Declare that, in applying a special scheme to farmers which does not comply with the scheme established by the VAT Directive (1) because it exempts them from the payment of VAT, and in applying a zero rate flat-rate compensation whilst at the same time making a substantial negative compensation in its own resources to offset the levying of VAT, the Portuguese Republic has failed to comply with the provisions of Articles 296 to 298 of the VAT Directive.

Order the Portuguese Republic to pay the costs.

Pleas in law and main arguments

The Portuguese legislation does not provide for the flat-rate compensation of farmers in respect of input VAT. Following an audit of own resources for the years 2004 and 2005, carried out in Portugal on 13 and 14 November 2007, the Portuguese authorities reported that input VAT not deducted by farmers subject to the special scheme had increased to approximately 5.3% and 7.9% of their sales in 2004 and 2005 respectively. Since they took the view that the VAT levied in the farming sector was therefore excessive, the Portuguese authorities made a negative compensation of approximately EUR 70 million in 2004 in its calculations of the basis of assessment of own resources. After examining in detail whether the special scheme applied to farmers in Portugal is compatible with the VAT Directive, the Commission concludes that the Portuguese Republic does not comply with the obligations laid down by Articles 296 to 298 of the VAT Directive. The common flat-rate scheme laid down by the VAT Directive requires an appropriate compensation percentage to be set whenever the relevant macro-economic statistics show that the input VAT levied on farmers subject to that special scheme was not zero or close to zero.

While it is true that Member States are not allowed to set flat-rate compensation percentages which exceed the input VAT levied, since such excessive compensation would constitute State aid to the sectors concerned, it cannot be inferred from this that the Portuguese legislation, which does not provide for any compensation for farmers subject to the special scheme, is compatible with the VAT Directive. Member States may not freely disregard the macro-economic statistics and decide simply that no compensation will be paid in respect of the input VAT levied. If that were the case, the Member State would be applying to its farmers a special scheme substantially different, in its design and objectives, from the common flat-rate scheme for farmers as laid down and regulated in Chapter 2 of Title XII of the VAT Directive.

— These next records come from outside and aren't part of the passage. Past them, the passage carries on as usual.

-- ==== Sys2Proof/Tests/Slice0.lean ====
section
/-! SUPPORT. Tests: words written out from 30 section 2 and 41 section 3, single steps with results from
95_test_vectors.md, and for every statement with hypotheses a state and operands that meet them. -/

namespace Sys2Proof.Tests

open Sys2Proof.Machine Sys2Proof.Safety Sys2Proof.Claims

/-! ### Helpers -/

/-- A projection of the next state, if there is one. -/
def onNext {α : Type} (r : Result) (f : State → α) : Option α :=
  match r with
  | .next s => some (f s)
  | .fault _ => none
  | .refused _ => none

/-- Is the decoder's answer on these bytes this instruction? -/
def reads (f : Format) (bs : List Byte) (i : Instr) : Bool :=
  match decodeBytes f bs with
  | .ok j => j == i
  | .error _ => false

/-- Do consecutive codes from `code` decode to the rows in order? -/
def readsFrom (code : Byte) : List Instr → Bool
  | [] => true
  | i :: rest => reads .sym8 [code] i && readsFrom (code + 1#8) rest

/-- Reset, then the host has written `text` to SRC and its length to SRC_LEN. -/
def loaded (text : List Byte) : State :=
  { State.reset with srcLen := BitVec.ofNat 32 text.length, src := State.reset.src.writeRun 0 text }

/-- The same with another DST_CAP. -/
def withCap (cap : Word) (s : State) : State := { s with cfg := { s.cfg with dstCap := cap } }

/-- `loaded`, in SCAN with `idx` bytes left to look at. -/
def scanning (text : List Byte) (idx : Word) : State := { loaded text with phase := .scan, scanIdx := idx }

/-- In GEOM with a content of `len` characters. -/
def measuring (len : Word) : State := { State.reset with phase := .geom, srcLen := len, scanIdx := len }

/-- `loaded`, in UNPACK at `cur` with a content of `len` characters. -/
def unpacking (text : List Byte) (len cur : Word) : State :=
  { loaded text with phase := .unpack, contentLen := len, srcCursor := cur }

/-- In UNPACK with these symbol values in `V[0..7]`. -/
def lanes (v : Vector Sym 8) : State := { State.reset with phase := .unpack, v := v }

/-- In BUSY or at rest with these host actions pending. -/
def pending (p : Phase) (a : List HostAction) : State := { State.reset with phase := p, inputs := a }

/-- The specified bytes of DST after an unpack operation. -/
def stored (i : Instr) (v : Vector Sym 8) : Option (List Host.Cell) := onNext (exec i (lanes v)) (·.dst.cells)

/-- `NBSWY3DP` (95 S3). -/
def hello : List Byte := [0x4E#8, 0x42#8, 0x53#8, 0x57#8, 0x59#8, 0x33#8, 0x44#8, 0x50#8]

/-- `N1SWY3DP` (95 S5). -/
def badHello : List Byte := [0x4E#8, 0x31#8, 0x53#8, 0x57#8, 0x59#8, 0x33#8, 0x44#8, 0x50#8]

/-- `MY======` (95 2.2). -/
def my : List Byte := [0x4D#8, 0x59#8, 0x3D#8, 0x3D#8, 0x3D#8, 0x3D#8, 0x3D#8, 0x3D#8]

/-! ### Well-formedness -/

/-- SYM.INVALID of `A` and of `=` are no operations (41 R116). -/
theorem test_wellFormed_refuses : (Instr.symInvalid 0x41#8).wellFormed = false ∧
    (Instr.symInvalid 0x3D#8).wellFormed = false := by decide

/-- SYM.INVALID of `1`, of CR and of `A` with bit 7 set are operations (95 2.1). -/
theorem test_wellFormed_accepts : (Instr.symInvalid 0x31#8).wellFormed = true ∧
    (Instr.symInvalid 0x0D#8).wellFormed = true ∧ (Instr.symInvalid 0xC1#8).wellFormed = true := by decide

/-! ### Decoding: the tables of 41 section 3 and 30 R67 -/

theorem test_decode_upper : readsFrom 0x41#8 upperRows = true ∧ upperRows.length = 26 := by decide
theorem test_decode_lower : readsFrom 0x61#8 lowerRows = true ∧ lowerRows.length = 26 := by decide
theorem test_decode_digits : readsFrom 0x32#8 digitRows = true ∧ digitRows.length = 6 := by decide
/-- `N` is 0b01001110, `n` 0b01101110, `3` 0b00110011, `=` 0b00111101, LF 0b00001010. -/
theorem test_decode_bits : reads .sym8 [0b01001110#8] .symUpperN = true ∧ reads .sym8 [0b01101110#8] .symLowerN = true ∧
    reads .sym8 [0b00110011#8] .symDigit3 = true ∧ reads .sym8 [0b00111101#8] .symPad = true ∧
    reads .sym8 [0b00001010#8] .symLf = true := by decide
/-- The INVALID boundaries of 95 2.1. -/
theorem test_decode_invalid : ([0x00#8, 0x09#8, 0x0B#8, 0x0D#8, 0x31#8, 0x38#8, 0x40#8, 0x5B#8, 0x60#8, 0x7B#8] ++
    [0x80#8, 0xC1#8, 0xE1#8, 0xFF#8]).all (fun c => reads .sym8 [c] (.symInvalid c)) = true := by decide
theorem test_decode_trailing : (reads .tlen3 [0#8] .pvTL0 && reads .tlen3 [1#8] .pvTL1 && reads .tlen3 [2#8] .pvTL2 &&
    reads .tlen3 [3#8] .pvTL3 && reads .tlen3 [4#8] .pvTL4 && reads .tlen3 [5#8] .pvTL5 && reads .tlen3 [6#8] .pvTL6 &&
    reads .tlen3 [7#8] .pvTL7) = true := by decide
theorem test_decode_quantum : (reads .qlen4 [8#8] .quUnpack8 && reads .qlen4 [7#8] .quUnpack7 &&
    reads .qlen4 [5#8] .quUnpack5 && reads .qlen4 [4#8] .quUnpack4 && reads .qlen4 [2#8] .quUnpack2) = true := by decide
theorem test_decode_command : reads .ctrl32 [1#8, 0#8, 0#8, 0#8] .cmdStart = true ∧
    reads .ctrl32 [2#8, 0#8, 0#8, 0#8] .cmdClear = true := by decide
/-- 42 R140, 30 R71, 95 2.5; a stray bit; a byte too many. -/
theorem test_decode_rejects :
    decodeBytes .qlen4 [6#8] = .error (.noUnpackOperation 6#4) ∧
    decodeBytes .ctrl32 [3#8, 0#8, 0#8, 0#8] = .error (.reservedCommand 3#32) ∧
    decodeBytes .ctrl32 [1#8, 0#8, 0#8, 0x80#8] = .error (.reservedCommand 0x80000001#32) ∧
    decodeBytes .tlen3 [9#8] = .error (.strayBits 9#8) ∧
    decodeBytes .sym8 [0x41#8, 0x41#8] = .error (.wrongByteCount 2) := ⟨rfl, rfl, rfl, rfl, rfl⟩
/-- The words the opcode table prints. -/
theorem test_decodeTableWord : decodeTableWord 8 0x41 = some .symUpperA ∧ decodeTableWord 8 5 = some .pvTL5 ∧
    decodeTableWord 8 8 = some .quUnpack8 ∧ decodeTableWord 4 7 = some .quUnpack7 ∧
    decodeTableWord 32 1 = some .cmdStart ∧ decodeTableWord 32 3 = none := by decide

/-! ### Placing a word where the next step runs it -/

theorem test_withFetchWord_symbol :
    onNext (step (State.reset.withFetchWord 8 0x3D)) (fun t => (t.padCount, t.scanIdx)) = some (1#32, 0#32) := by decide
theorem test_withFetchWord_trailing : onNext (step (State.reset.withFetchWord 8 5)) (fun t => (t.phase, t.dstLen)) =
    some (.unpack, 3#32) := by decide
theorem test_withFetchWord_quantum :
    onNext (step (State.reset.withFetchWord 4 7)) (fun t => (t.srcCursor, t.dst.cells.length)) = some (7#32, 4) := by decide
theorem test_withFetchWord_command :
    onNext (step (State.reset.withFetchWord 32 1)) (fun t => (t.phase, t.inputs)) = some (.scan, []) := by decide

/-! ### Single steps (95_test_vectors.md) -/

/-- `N` has value 13, `n` too, `3` has 27 (95 S3, 2.3). -/
theorem test_values : onNext (exec .symUpperN (unpacking hello 8#32 0#32)) (fun t => (t.v[0], t.lane)) = some (13#5, 1#3) ∧
    onNext (exec .symLowerN (unpacking hello 8#32 0#32)) (fun t => t.v[0]) = some 13#5 ∧
    onNext (exec .symDigit3 (unpacking hello 8#32 0#32)) (fun t => t.v[0]) = some 27#5 := by decide
/-- `=` and LF inside the content are InvalidCharacter (95 2.4, `NBSWY3=P`). -/
theorem test_pad_in_content :
    onNext (exec .symPad { unpacking hello 8#32 0#32 with lane := 6#3 }) (fun t => (t.phase, t.errCode, t.errPos)) =
      some (.error, .invalidCharacter, 6#32) ∧
    onNext (exec .symLf { unpacking hello 8#32 0#32 with lane := 6#3 }) (fun t => t.errPos) = some 6#32 := by decide
/-- 95 P1 step 1, P2 step 2, P1 step 2. -/
theorem test_scan_rows :
    onNext (exec .pvScanLf (scanning (hello ++ [0x0A#8]) 9#32)) (fun t => (t.lfCount, t.padCount, t.scanIdx)) =
      some (1#32, 0#32, 8#32) ∧
    onNext (exec .pvScanPad (scanning my 8#32)) (fun t => (t.padCount, t.lfCount, t.scanIdx)) = some (1#32, 0#32, 7#32) ∧
    onNext (exec .pvScanEnd (scanning my 2#32)) (fun t => (t.phase, t.scanIdx)) = some (.geom, 2#32) := by decide
/-- 95 P8 step 7: a byte of class INVALID ends the scan with no error. -/
theorem test_scan_ends_at_invalid :
    onNext (step (scanning [0x4E#8, 0x31#8] 2#32)) (fun t => (t.phase, t.errCode)) = some (.geom, .none) := by decide
/-- 95 2.2: the content length 18 has two quanta and two characters more. -/
theorem test_geometry_rows :
    onNext (exec .pvGeomContent (measuring 18#32)) (·.contentLen) = some 18#32 ∧
    onNext (exec .pvGeomQuanta { measuring 18#32 with contentLen := 18#32 }) (·.fullQuanta) = some 2#32 ∧
    onNext (exec .pvGeomTrailing { measuring 18#32 with contentLen := 18#32 }) (·.trailingLen) = some 2#3 := by decide
/-- 95 2.2 with one full quantum: 10, 12, 13, 15 characters give 6, 7, 8, 9 bytes (90 C1 for 13). -/
theorem test_trailing_sizes :
    onNext (exec .pvTL0 { measuring 8#32 with fullQuanta := 1#32 }) (·.size) = some 5 ∧
    onNext (exec .pvTL2 { measuring 8#32 with fullQuanta := 1#32 }) (·.size) = some 6 ∧
    onNext (exec .pvTL4 { measuring 8#32 with fullQuanta := 1#32 }) (·.size) = some 7 ∧
    onNext (exec .pvTL5 { measuring 8#32 with fullQuanta := 1#32 }) (·.size) = some 8 ∧
    onNext (exec .pvTL7 { measuring 8#32 with fullQuanta := 1#32 }) (·.size) = some 9 := by decide
/-- 95 P4: the lengths 1, 3, 6 are error 2. -/
theorem test_trailing_errors :
    onNext (exec .pvTL1 (measuring 1#32)) (fun t => t.errCode.code) = some 2#2 ∧
    onNext (exec .pvTL3 (measuring 3#32)) (fun t => (t.phase, t.errPos, t.dstLen)) = some (.error, 0#32, 0#32) ∧
    onNext (exec .pvTL6 (measuring 6#32)) (fun t => t.errCode.code) = some 2#2 := by decide
/-- 95 2.2, capacity check: SIZE = DST_CAP passes, one byte more is error 3. -/
theorem test_alloc :
    onNext (exec .pvAlloc (withCap 4#32 { measuring 7#32 with trailingLen := 7#3, size := 4 })) (·.dstLen) = some 4#32 ∧
    onNext (exec .pvAlloc (withCap 4#32 { measuring 8#32 with size := 5 })) (fun t => (t.errCode.code, t.phase)) =
      some (3#2, .error) := by decide
/-- 95 P5: capacity 8, the geometry is still reported. -/
theorem test_geom_step_over_capacity :
    onNext (exec .stepGeom (withCap 8#32 (measuring 18#32)))
      (fun t => (t.errCode, t.contentLen, t.fullQuanta, t.trailingLen, t.dstLen)) =
      some (.allocationFailure, 18#32, 2#32, 2#3, 0#32) := by decide
/-- 95 2.4, `N1S` with capacity 0: the length error beats the capacity error. -/
theorem test_geom_step_priority :
    onNext (exec .stepGeom (withCap 0#32 (measuring 3#32))) (·.errCode) = some .invalidTrailingQuantumLength := by decide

The Commission is of the view that the special scheme established by the Portuguese legislation for the transactions carried out by farmers is not a correct and consistent application of that common scheme. In fact, the legislation in question simply exempts from tax, and therefore excludes completely from the VAT system, all farmers who do not opt for the normal taxation arrangements. Bearing in mind that the farmers covered by the scheme still represent a significant proportion of the Portuguese farming sector, that option introduced by the national legislature is a serious breach of the principle that tax should be of general application, which states that VAT must be levied as generally as possible and apply to all the stages of the production and distribution of goods and to the provision of services. In addition, the establishment of an exemption applicable to the transactions carried out by farmers is not laid down in any of the provisions of the VAT Directive and directly contradicts the terms of Article 296(1) thereof, which allows Member States only to choose between three well-defined systems for the taxation of farmers: the application of the normal arrangements, the application of the simplified scheme provided for in Chapter 1 of Title XII or the application of the common flat-rate scheme provided for in Chapter 2 of that title.

(1)  Council Directive 2006/112/EC of 28 November 2006 on the common system of value added tax (OJ 2006 L 347, p. 1).